INSTRUCTIONS TO FOLLOW:
For the material below, output exactly the span from the line with "s.loadArray core mv a" to the line with "let s := if ok then s else", including both, and nothing besides.
........
/-! ### The end of a save or flush (R437, R438) -/

/-- A crew's array is executing an instruction: a drain has seen part of the multiply at the head of its queue (R302,
R303). -/
def State.arrayRuns (s : State) (n : Nat) : Bool :=
  (s.crew n).matrix &&
    match (s.coreSt (s.crew n).core).queue.head?.map fun (e : ArrayEntry) => e.op with
    | some (ArrayOp.mul c) => !c.added.isEmpty
    | some (ArrayOp.coop c _) => !c.added.isEmpty
    | _ => false

/-- Nothing of a crew is in progress: steps 2 and 3 of R437. -/
def State.crewQuiet (s : State) (n : Nat) : Bool :=
  let mine := fun (r : PathRef) => (s.team r.tok).crew == n
  !(s.pend.any fun x => mine x.r) && !(s.flight.any fun x => mine x.r) && !(s.reqs.any fun x => mine x.r) &&
  !(s.late.any fun x => mine x.r) && !(s.engines.any fun e => e.crew == n) && !s.arrayRuns n &&
  !(s.semReqs.any fun q => match q.who with | some r => mine r | none => false)

/-- An abandoned wait is taken up again after the restoration; arrivals already made keep theirs, and a
stop and the end of a division stay. -/
def Path.abandon (p : Path) : Path :=
  match p.wait with
  | .bar .. | .step .. | .join | .stopped | .mcoop => p
  | _ => { p with wait := .none }

/-- Write a crew's frame, keep its state, and free its core (R437, step 4). -/
def State.saveCrew (s : State) (n frame pages : Nat) : State :=
  let c := s.crew n
  let teams := (s.teamsOfCrew n).map fun t => (t.1, { t.2 with path0 := t.2.path0.abandon, path1 := t.2.path1.abandon })
  let bytes := frameBytes (s.frameIn n s.tsc) true
  let v : SavedCrew :=
    { num := n, frame := frame, part := s.partOf c.grid, pages := pages, crew := c, teams := teams,
      array := if c.matrix then some (s.coreSt c.core) else none, crc := crc32c (bytes.drop 12) }
  let s := (s.homeWrite frame bytes).freeArray c
  let s := { s with saved := s.saved ++ [v], teams := s.teams.filter fun t => t.2.crew != n }
  (s.setCrew n Crew.none).refreeze c.core

/-- The L1s of a unit's cores and the remote-data caches give up their dirty bytes: every store is
performed at its home. -/
def State.flushCaches (s : State) (l : List Nat) : State :=
  let cores := l.map fun n => (s.crew n).core
  let s := cores.foldl (fun s c => s.flushHome c fun _ => true) s
  (s.writeBack 576 fun _ => true).writeBack 577 fun _ => true

/-- CLUSTER_SAVE_COMPLETION. The scratchpads of crews that have retired stay with their cluster (R60). -/
def execClusterSaveCompletion (grid cluster : Nat) (s : State) : Res :=
  let u : Unit' := (grid, [cluster])
  match (s.grid grid).clusters.find? fun c => c.idx == cluster && c.phase == .saving with
  | none => .next s
  | some c =>
    let crews := s.crewsOf u
    if !(crews.all s.crewQuiet) || (s.ctx (s.grid grid).ctx).frozen || s.allHeld then .next s
    else
      let s := (s.flushCaches crews).pauseWatch fun h => h == grid
      let s := (crews.zip c.frames).foldl (fun s x => s.saveCrew x.1 x.2.1 x.2.2) s
      .next (({ s with nextSer := s.nextSer + 1 } : State).modUnit u fun x =>
        { x with phase := .saved, since := s.tsc, saveOrder := s.nextSer, saveTime := s.tsc - c.saveStart,
                 frames := [] })

/-- CLUSTER_FLUSH_COMPLETION: the state is discarded, and the crews wait again as if never placed. The scratchpads of crews
that have retired stay with their cluster (R60). -/
def execClusterFlushCompletion (grid cluster : Nat) (s : State) : Res :=
  let u : Unit' := (grid, [cluster])
  match (s.grid grid).clusters.find? fun c => c.idx == cluster && c.phase == .flushing with
  | none => .next s
  | some c =>
    let crews := s.crewsOf u
    if !(crews.all s.crewQuiet) || (s.ctx (s.grid grid).ctx).frozen || s.allHeld then .next s
    else
      let live := crews.map fun n => (s.crew n).cidx
      let gone := ((s.grid grid).waiters cluster).filter fun i => !live.contains i
      let s := s.flushCaches crews
      let toks := (s.teams.filter fun t => crews.contains t.2.crew).map fun t => t.1
      let s := crews.foldl (fun s n => s.freeArray (s.crew n)) s
      let ctx := (s.grid grid).ctx
      let s := toks.foldl (fun s t => s.freeSems t ctx) s
      let s := { s with teams := s.teams.filter fun t => !crews.contains t.2.crew }
      let s := crews.foldl (fun s n =>
        let core := (s.crew n).core
        (s.setCrew n Crew.none).refreeze core) s
      .next (s.modUnit u fun x =>
        { x with phase := .waiting, since := s.tsc, crews := x.crews.filter fun n => !crews.contains n, gone := x.gone ++ gone, restoredAt := none,
                 guarded := false, drained := false, stuck := none })

/-! ### Restoration (R439, R440) -/

/-- An armed monitor makes the next `mwait` return reason 3 (R313). -/
def Path.rearm (p : Path) : Path := { p with monitor := p.monitor.map fun m => { m with landed := false, restored := true } }

/-- The cores of a saved cluster's crews, old and new. -/
def moveCore (mv : List (Nat × Nat)) (c : Nat) : Nat := ((mv.find? fun x => x.1 == c).map fun x => x.2).getD c

/-- A queued array operation on its new cores. -/
def ArrayOp.move (mv : List (Nat × Nat)) : ArrayOp → ArrayOp
  | .mul m => .mul { m with coreA := moveCore mv m.coreA, coreB := moveCore mv m.coreB }
  | .coop m cores => .coop { m with coreA := moveCore mv m.coreA, coreB := moveCore mv m.coreB } (cores.map (moveCore mv))
  | op => op

/-- Load the array of a restored crew; its queue stands ahead of new work (R303). -/
def State.loadArray (s : State) (core : Nat) (mv : List (Nat × Nat)) (a : CoreSt) : State :=
  s.modCore core fun c =>
    { a with macros := c.macros, lastV := c.lastV, lastU := c.lastU,
             queue := a.queue.map fun q => { q with op := q.op.move mv, old := q.old.map fun x => (moveCore mv x.1, x.2) } }

/-- The frame in memory passes its CRC. -/
def State.frameOk (s : State) (v : SavedCrew) : Bool :=
  let total := s.memNat (v.frame + 4) 4
  decide (12 ≤ total) && decide (total ≤ 4096 * v.pages) &&
  (crc32c (s.memBytes (v.frame + 12) (total - 12))).toNat == s.memNat (v.frame + 8) 4

/-- Load one crew: its state is read from its frame; one whose frame does not match its CRC is killed. -/
def State.loadCrew (s : State) (mv : List (Nat × Nat)) (v : SavedCrew) : State :=
  let core := (s.crew v.num).core
  let ok := s.frameOk v
  let v := if ok then v.fromFrame (s.memBytes v.frame (4096 * v.pages)) else v
  let s := s.modCrew v.num fun c =>
    { c with scratch := v.crew.scratch, full := v.crew.full, tags := v.crew.tags, issues := v.crew.issues,
             origin := v.crew.origin }
  let s := v.teams.foldl (fun s t =>
    s.setTeam t.1 { t.2 with path0 := t.2.path0.rearm, path1 := t.2.path1.rearm }) s
  let s := match v.array with
    | some a => s.loadArray core mv a
    | none => s
  let s := s.modCrew v.num fun c => { c with gated := false }
  let s := { s with saved := s.saved.filter fun x => x.num != v.num }
  let kill := fun (s : State) (t : Nat × Team) => if !ok || t.2.killed then s.killTeam t.1 else s
  let s := (v.teams.filter fun t => t.2.live).foldl kill s
  let s := if ok then s else
    s.logEvent (dispSrc (dieOfCore core)) 11 2 (some (s.grid v.crew.grid).ctx) (leBytes 8 v.frame ++ leBytes 1 0)
  s.refreeze core

/-- CLUSTER_RESTORATION: the frames are read and freed, and the issue gate opens. -/
def execClusterRestoration (grid cluster : Nat) (s : State) : Res :=
  let fr := s.framesOf grid cluster
  let here := (s.grid grid).clusters.any fun c => c.idx == cluster && c.phase == .resident
  if fr.isEmpty || !here || (s.ctx (s.grid grid).ctx).frozen then .next s
  else
    let mv := fr.map fun v => (v.crew.core, (s.crew v.num).core)
    let s := fr.foldl (fun s v => s.loadCrew mv v) s
    let s := s.startWatch fun h => h == grid && fr.any fun v => (s.crew v.num).issues != 0
    .next (s.barSweep grid)

/-! ### The first issue after a placement or restoration (R433, R434, R380) -/

/-- A crew of a cluster issues: a restored cluster's Tc is measured at its first issue. -/
def State.firstIssue (s : State) (r : PathRef) : State :=
  let c := s.crewOf r
  let g := s.grid c.grid
  match g.clusters.find? fun x => x.idx == c.cluster with
  | none => s
  | some x =>
    if x.guarded && x.restoredAt.isNone then
      let tc := (x.saveTime + (s.tsc - x.restoreStart) + us - 1) / us
      let s := s.modCtx g.ctx fun y => { y with tc := tc }
      (s.modUnit (c.grid, [c.cluster]) fun y => { y with restoredAt := some s.tsc, placedAt := s.tsc }).noteSlice g
    else s

end Sys2Proof.Machine
end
........
TASK RESULT:
    | some a => s.loadArray core mv a
    | none => s
  let s := s.modCrew v.num fun c => { c with gated := false }
  let s := { s with saved := s.saved.filter fun x => x.num != v.num }
  let kill := fun (s : State) (t : Nat × Team) => if !ok || t.2.killed then s.killTeam t.1 else s
  let s := (v.teams.filter fun t => t.2.live).foldl kill s
  let s := if ok then s else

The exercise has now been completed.